# Essential Reger? [4]



## Portamento (Dec 8, 2016)

The topic of the 4th thread in this series is Max Reger. What do you consider to be Reger's most essential works? These don't necessarily have to be masterpieces - rather what you consider to be Reger's most definitive essays in music.

Essential Mozart
Essential Shostakovich
Essential Schumann


----------



## Portamento (Dec 8, 2016)

My list:

Orchestral
Hiller Variations, op. 100
Sinfonietta, op. 90
Violin Concerto, op. 101

Chamber
Clarinet Quintet, op. 146
Clarinet Sonata #3, op. 106
Cello Sonata #4, op. 116
String Quartet #4, op. 109

Piano
6 Intermezzi, op. 45
Bach Variations, op. 81
Telemann Variations, op. 134

Solo
Cello Suites, op. 131c
Viola Suites, op. 131d


----------



## Phil loves classical (Feb 8, 2017)

4 Tone Poems after Bocklin. 
Romantic Suite


----------



## Art Rock (Nov 28, 2009)

I second the Boecklin tone poems and the clarinet quintet.

Definitely some organ works, e.g. Fantasy and Fugue on BACH, Op. 46.


----------



## JAS (Mar 6, 2013)

I have only one CD of Reger's music, an Orfeo CD with the Hiller Variations and a Ballet Suite. I must admit that I have not played it in some time, so perhaps it should be moved to the top of the list at my next opportunity.

Edit: And I also find that I have his violin concerto on the Hyperion Romantic Violin series (which I keep filed separately and not by composer.)

Does anyone have the Warner 8 CD set? Or the Brilliant Set?


----------



## Portamento (Dec 8, 2016)

JAS said:


> *I have only one CD of Reger's music*, an Orfeo CD with the Hiller Variations and a Ballet Suite. I must admit that I have not played it in some time, so perhaps it should be moved to the top of the list at my next opportunity.
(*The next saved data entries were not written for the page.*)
-- ==== Sys2Proof/Decode.lean ====
section
/-! DEFINITION. Decoding and encoding. Host commands stand in frames of nine bytes (log 1: R91 fixes no wire layout):
byte 0 is the code of 30_encoding.md R92, the operand fields follow in the order of R92, each little-endian, and bytes
past the operands are not looked at. Stream elements are the bytes of 30_encoding.md R94 to R99; their kind is
known from context alone (R102). -/

namespace Sys2Proof

open Machine

/-- Why bytes are no instruction. -/
inductive DecodeError where
  /-- A command code that R92 does not list (R101(h), 43_control.md R221). -/
  | reservedCode (code : Byte)
  /-- The bytes are fewer or more than the instruction has. -/
  | wrongLength (n : Nat)
deriving DecidableEq, Repr

/-- A stream element, decoded (R15: "a unit of the compressed region that LZD interprets"). -/
inductive Element where
  | hdr (typ : BitVec 4) (size : BitVec 24)
  | hdrW32 (typ : BitVec 4) (ign : BitVec 4) (size : BitVec 24)
  | flg (f : Byte)
  | lit (d : Byte)
  | ref (len dist : Nat)
  | endRun
deriving DecidableEq, Repr

/-- The instruction an element is. -/
def Element.toInstr : Element → Instr
  | .hdr t n => .hdr t n
  | .hdrW32 t x n => .hdrW32 t x n
  | .flg f => .flg f
  | .lit d => .lit d
  | .ref l d => .ref l d
  | .endRun => .endRun

/-- Where an instruction stands, which is all that tells its kind (R102). -/
inductive Site where
  /-- A command of the host. -/
  | command
  /-- The first element of a region. -/
  | header (l : HdrLayout)
  /-- A token is wanted and no unused flag remains. -/
  | flag
  /-- The token a flag 0 selects. -/
  | literal
  /-- The token a flag 1 selects. -/
  | backRef (l : RefLayout)
  /-- The declared size has been produced. -/
  | finished
deriving DecidableEq, Repr

/-- The bytes of a command frame (log 1): the longest command, BDEC or BENC, is a code and eight bytes. -/
def frameBytes : Nat := 9

/-- The command a whole frame holds, `o i` its byte i; the codes are those of R92, the operands those of R93. -/
def decodeFrame (o : Nat → Byte) : Except DecodeError Instr :=
  let c := o 0
  if c = 0x00 then .ok .reset
  else if c = 0x01 then .ok (.kinit (le32 (o 1) (o 2) (o 3) (o 4)) (o 5))
  else if c = 0x02 then .ok (.bdec (blkOfFn fun i => o (i + 1)))
  else if c = 0x03 then .ok (.benc (blkOfFn fun i => o (i + 1)))
  else if c = 0x10 then .ok (.saddr (variantOfBit ((o 1).getLsbD 0)) (le32 (o 2) (o 3) (o 4) (o 5)))
  else if c = 0x11 then .ok .gu8
  else if c = 0x12 then .ok .gu16
  else if c = 0x13 then .ok .gu32
  else if c = 0x20 then .ok .rhdr
  else if c = 0x21 then .ok (.lzrun (le24 (o 1) (o 2) (o 3)))
  else if c = 0x22 then .ok (.lzreg (variantOfBit ((o 1).getLsbD 0)) (le32 (o 2) (o 3) (o 4) (o 5)))
  else .error (.reservedCode c)

/-- The command that the bytes of a frame are. -/
def decodeCommand (bs : List Byte) : Except DecodeError Instr :=
  if bs.length = frameBytes then decodeFrame fun i => bs.getD i 0 else .error (.wrongLength bs.length)

/-- HDR under TABLE6 (R94). -/
def decodeHdr6 (b0 b1 b2 : Byte) : Element := .hdr (hdrType b0) (hdrSize6 b0 b1 b2)

/-- HDR under WORD32 (R95). -/
def decodeHdr32 (b0 b1 b2 b3 : Byte) : Element := .hdrW32 (hdrType b0) (hdrLow b0) (le24 b1 b2 b3)

/-- REF (R98, R100): the fields of the layout with their biases. -/
def decodeRef (l : RefLayout) (r0 r1 : Byte) : Element :=
  .ref (lenOf (refFieldsOf l r0 r1).1) (distOf (refFieldsOf l r0 r1).2)

/-- How many bytes an instruction at a place has (R102). -/
def siteBytes : Site → Nat
  | .command => frameBytes
  | .header .table6 => 3
  | .header .word32 => 4
  | .flag => 1
  | .literal => 1
  | .backRef _ => 2
  | .finished => 0

/-- The stream element of a place whose byte i is `o i`. At the place of a command, where no stream element stands, it is
END, which has no bytes; `decode` does not ask for it there. -/
def decodeElement (site : Site) (o : Nat → Byte) : Element :=
  match site with
  | .header .table6 => decodeHdr6 (o 0) (o 1) (o 2)
  | .header .word32 => decodeHdr32 (o 0) (o 1) (o 2) (o 3)
  | .flag => .flg (o 0)
  | .literal => .lit (o 0)
  | .backRef l => decodeRef l (o 0) (o 1)
  | .finished => .endRun
  | .command => .endRun

/-- The instruction that bytes at a place are: total, rejecting by name. -/
def decode (site : Site) (bs : List Byte) : Except DecodeError Instr :=
  if site = .command then decodeCommand bs
  else if bs.length = siteBytes site then .ok (decodeElement site fun i => bs.getD i 0).toInstr
  else .error (.wrongLength bs.length)

/-- Where an instruction stands in its row of the table (REF: HI4LEN, the row's layout). -/
def Instr.site : Instr → Site
  | .reset | .kinit _ _ | .bdec _ | .benc _ | .saddr _ _ | .gu8 | .gu16 | .gu32 | .rhdr | .lzrun _ | .lzreg _ _ => .command
  | .hdr _ _ => .header .table6
  | .hdrW32 _ _ _ => .header .word32
  | .flg _ => .flag
  | .lit _ => .literal
  | .ref _ _ => .backRef .hi4len
  | .endRun => .finished

/-- The bytes of a block, lowest address first. -/
def blkBytes (b : Blk) : List Byte := [b.b0, b.b1, b.b2, b.b3, b.b4, b.b5, b.b6, b.b7]

/-- The four bytes of a word, least significant first. -/
def wordBytes (w : Word) : List Byte := [wordByte w 0, wordByte w 1, wordByte w 2, wordByte w 3]

/-- The frame of a command: its code, its operand bytes, zeros up to nine bytes. -/
def frame (code : Byte) (operands : List Byte) : List Byte :=
  code :: (operands ++ List.replicate (frameBytes - 1 - operands.length) 0)

/-- The operand byte of a variant (R93). -/
def variantByte : Variant → Byte
  | .plain => 0
  | .encrypted => 1

/-- The bytes of a well-formed instruction: the codes of R92, the listings of R103. -/
def encode : Instr → List Byte
  | .reset => frame 0x00 []
  | .kinit seed level => frame 0x01 (wordBytes seed ++ [level])
  | .bdec blk => frame 0x02 (blkBytes blk)
  | .benc blk => frame 0x03 (blkBytes blk)
  | .saddr v ptr => frame 0x10 (variantByte v :: wordBytes ptr)
  | .gu8 => frame 0x11 []
  | .gu16 => frame 0x12 []
  | .gu32 => frame 0x13 []
  | .rhdr => frame 0x20 []
  | .lzrun n => frame 0x21 [sizeByte n 0, sizeByte n 1, sizeByte n 2]
  | .lzreg v ptr => frame 0x22 (variantByte v :: wordBytes ptr)
  | .hdr t n => [t ++ n.extractLsb' 0 4, n.extractLsb' 4 8, n.extractLsb' 12 8]
  | .hdrW32 t x n => [t ++ x, sizeByte n 0, sizeByte n 1, sizeByte n 2]
  | .flg f => [f]
  | .lit d => [d]
  | .ref len dist =>
    [BitVec.ofNat 4 (len - 3) ++ (BitVec.ofNat 12 (dist - 1)).extractLsb' 8 4, (BitVec.ofNat 12 (dist - 1)).extractLsb' 0 8]
  | .endRun => []

/-- Byte i of a number whose byte 0 is bits 7:0 (the numbering of opcode_table.json). -/
def tableByte (w i : Nat) : Byte := BitVec.ofNat 8 (w / 256 ^ i)

/-- The first k bytes of a number, byte 0 first. -/
def tableBytes (w k : Nat) : List Byte := (List.range k).map (tableByte w)

/-- The command codes of R92. -/
def commandCodes : List Nat := [0x00, 0x01, 0x02, 0x03, 0x10, 0x11, 0x12, 0x13, 0x20, 0x21, 0x22]

/-- What a table word of `nbits` bits is placed as: a word of 0, 16, 24 or 32 bits is the stream element of that length
(END, REF, HDR, HDR.W32); an 8-bit word is a command frame if it is a command code, else a flag byte; a word of any other
length is a command frame. The rows FLG and LIT have no fixed bit, so they share their words with each other and with the
commands; R102 tells them apart by context only (log 18). -/
def tableSite (nbits w : Nat) : Site :=
  match nbits with
  | 0 => .finished
  | 8 => if w % 256 ∈ commandCodes then .command else .flag
  | 16 => .backRef .hi4len
  | 24 => .header .table6
  | 32 => .header .word32
  | _ => .command

/-- The bytes of a table word at its place, lowest first; every bit above `nbits` is 0. -/
def tableWordBytes (nbits w : Nat) : List Byte := tableBytes (w % 2 ^ nbits) (siteBytes (tableSite nbits w))

/-- The instruction the decoder reads from a table word. -/
def decodeTableWord (nbits w : Nat) : Option Instr :=
  match decode (tableSite nbits w) (tableWordBytes nbits w) with
  | .ok i => some i
  | .error _ => none

end Sys2Proof
end

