-- ==== Sys2Proof/Laws/Cipher.lean ====
section
/-! SUPPORT. What the unspecified CIPH can do, said once: its two block results are inverse, and all that later transforms can
tell of the accumulators is their class (40_cipher.md R122). -/

namespace Sys2Proof.Machine

/-- Whatever accumulators are proposed, those left are in the class that follows. -/
@[simp] theorem accAdvance_class (k : Key) (a : Acc) (b : Blk) (p : Acc) :
    Config.accClass k (accAdvance k a b p) = Config.accClass k (Config.accNext k (Config.accClass k a) b) := by
  unfold accAdvance
  dsimp only
  split
  · assumption
  · rfl

/-- Proposed accumulators in the class that follows are the ones left. -/
theorem accAdvance_of_class {k : Key} {a : Acc} {b : Blk} {p : Acc}
    (h : Config.accClass k p = Config.accClass k (Config.accNext k (Config.accClass k a) b)) :
    accAdvance k a b p = p := if_pos h

@[simp] theorem freeBlkEnc_block (k : Key) (a : Acc) (b : Blk) :
    (freeBlkEnc k a b).1 = Config.blkPerm k (Config.accClass k a) b := rfl

@[simp] theorem freeBlkDec_block (k : Key) (a : Acc) (c : Blk) :
    (freeBlkDec k a c).1 = (Config.blkPerm k (Config.accClass k a)).symm c := rfl

@[simp] theorem freeBlkEnc_class (k : Key) (a : Acc) (b : Blk) :
    Config.accClass k (freeBlkEnc k a b).2 = Config.accClass k (Config.accNext k (Config.accClass k a) b) :=
  accAdvance_class k a b _

@[simp] theorem freeBlkDec_class (k : Key) (a : Acc) (c : Blk) :
    Config.accClass k (freeBlkDec k a c).2
      = Config.accClass k (Config.accNext k (Config.accClass k a) (freeBlkDec k a c).1) :=
  accAdvance_class k a _ _

/-- Accumulators of one class are indistinguishable to every later sequence of transforms. -/
theorem sameToLater_of_class {k : Key} {a1 a2 : Acc} (h : Config.accClass k a1 = Config.accClass k a2) :
    SameToLater unspecifiedCiph k a1 a2 := by
  intro bs
  induction bs generalizing a1 a2 with
  | nil => rfl
  | cons e bs ih =>
    obtain ⟨enc, b⟩ := e
    cases enc with
    | true =>
      have block : (freeBlkEnc k a1 b).1 = (freeBlkEnc k a2 b).1 := by rw [freeBlkEnc_block, freeBlkEnc_block, h]
      have tail := ih (show Config.accClass k (freeBlkEnc k a1 b).2 = Config.accClass k (freeBlkEnc k a2 b).2 by
        rw [freeBlkEnc_class k a1, freeBlkEnc_class k a2, h])
      exact congrArg₂ List.cons block tail
    | false =>
      have block : (freeBlkDec k a1 b).1 = (freeBlkDec k a2 b).1 := by rw [freeBlkDec_block, freeBlkDec_block, h]
      have tail := ih (show Config.accClass k (freeBlkDec k a1 b).2 = Config.accClass k (freeBlkDec k a2 b).2 by
        rw [freeBlkDec_class k a1, freeBlkDec_class k a2, block, h])
      exact congrArg₂ List.cons block tail

end Sys2Proof.Machine
end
Well then, let me introduce you to Reger's contributions to solo repertoire.

Cello Suites:
http://www.prestoclassical.co.uk/r/Danacord/DACOCD372

Viola Suites:
https://www.amazon.com/Tabea-Zimmermann-Solo-J-S-Bach/dp/B0027T7BJK


----------



## hpowders (Dec 23, 2013)

Reger: Variations & Fugue on a Theme by Bach played by Rudolf Serkin, no less.


----------



## Trout (Apr 11, 2011)

One of my favorites by Reger is his opulent and Wagnerian _An die Hoffnung_ for alto and orchestra. Give it a listen!


----------



## Pugg (Aug 8, 2014)

I like his requiem , that's about all.


----------



## elgar's ghost (Aug 8, 2010)

Portamento's choices aren't far removed from my own. I would also add these for organ allowing for the fact that I've only heard about a quarter of his enormous output in this category:

Fantasia and Fugue on the name of B-A-C-H op.46
Three Chorale Fantasias op.53
Three Preludes and Fugues op.85
Introduction, Passacaglia and Fugue op.127

I'd also be tempted to add the Eight Preludes and Fugues for Solo Violin op.117 as well.


----------



## Lenny (Jul 19, 2016)

Reger's catalogue is h-u-g-e so I cannot claim any absolute authority over the "essence" of his music. I guess I'm just bumping the thread... 

I'd follow Portamento's picks (mine are included in his list).


----------



## Omicron9 (Oct 13, 2016)

Reger: complete cello sonatas and solo cello suites.


----------



## Pugg (Aug 8, 2014)

Omicron9 said:


> Reger: complete cello sonatas and solo cello suites.


Maybe I should give those a try.....


----------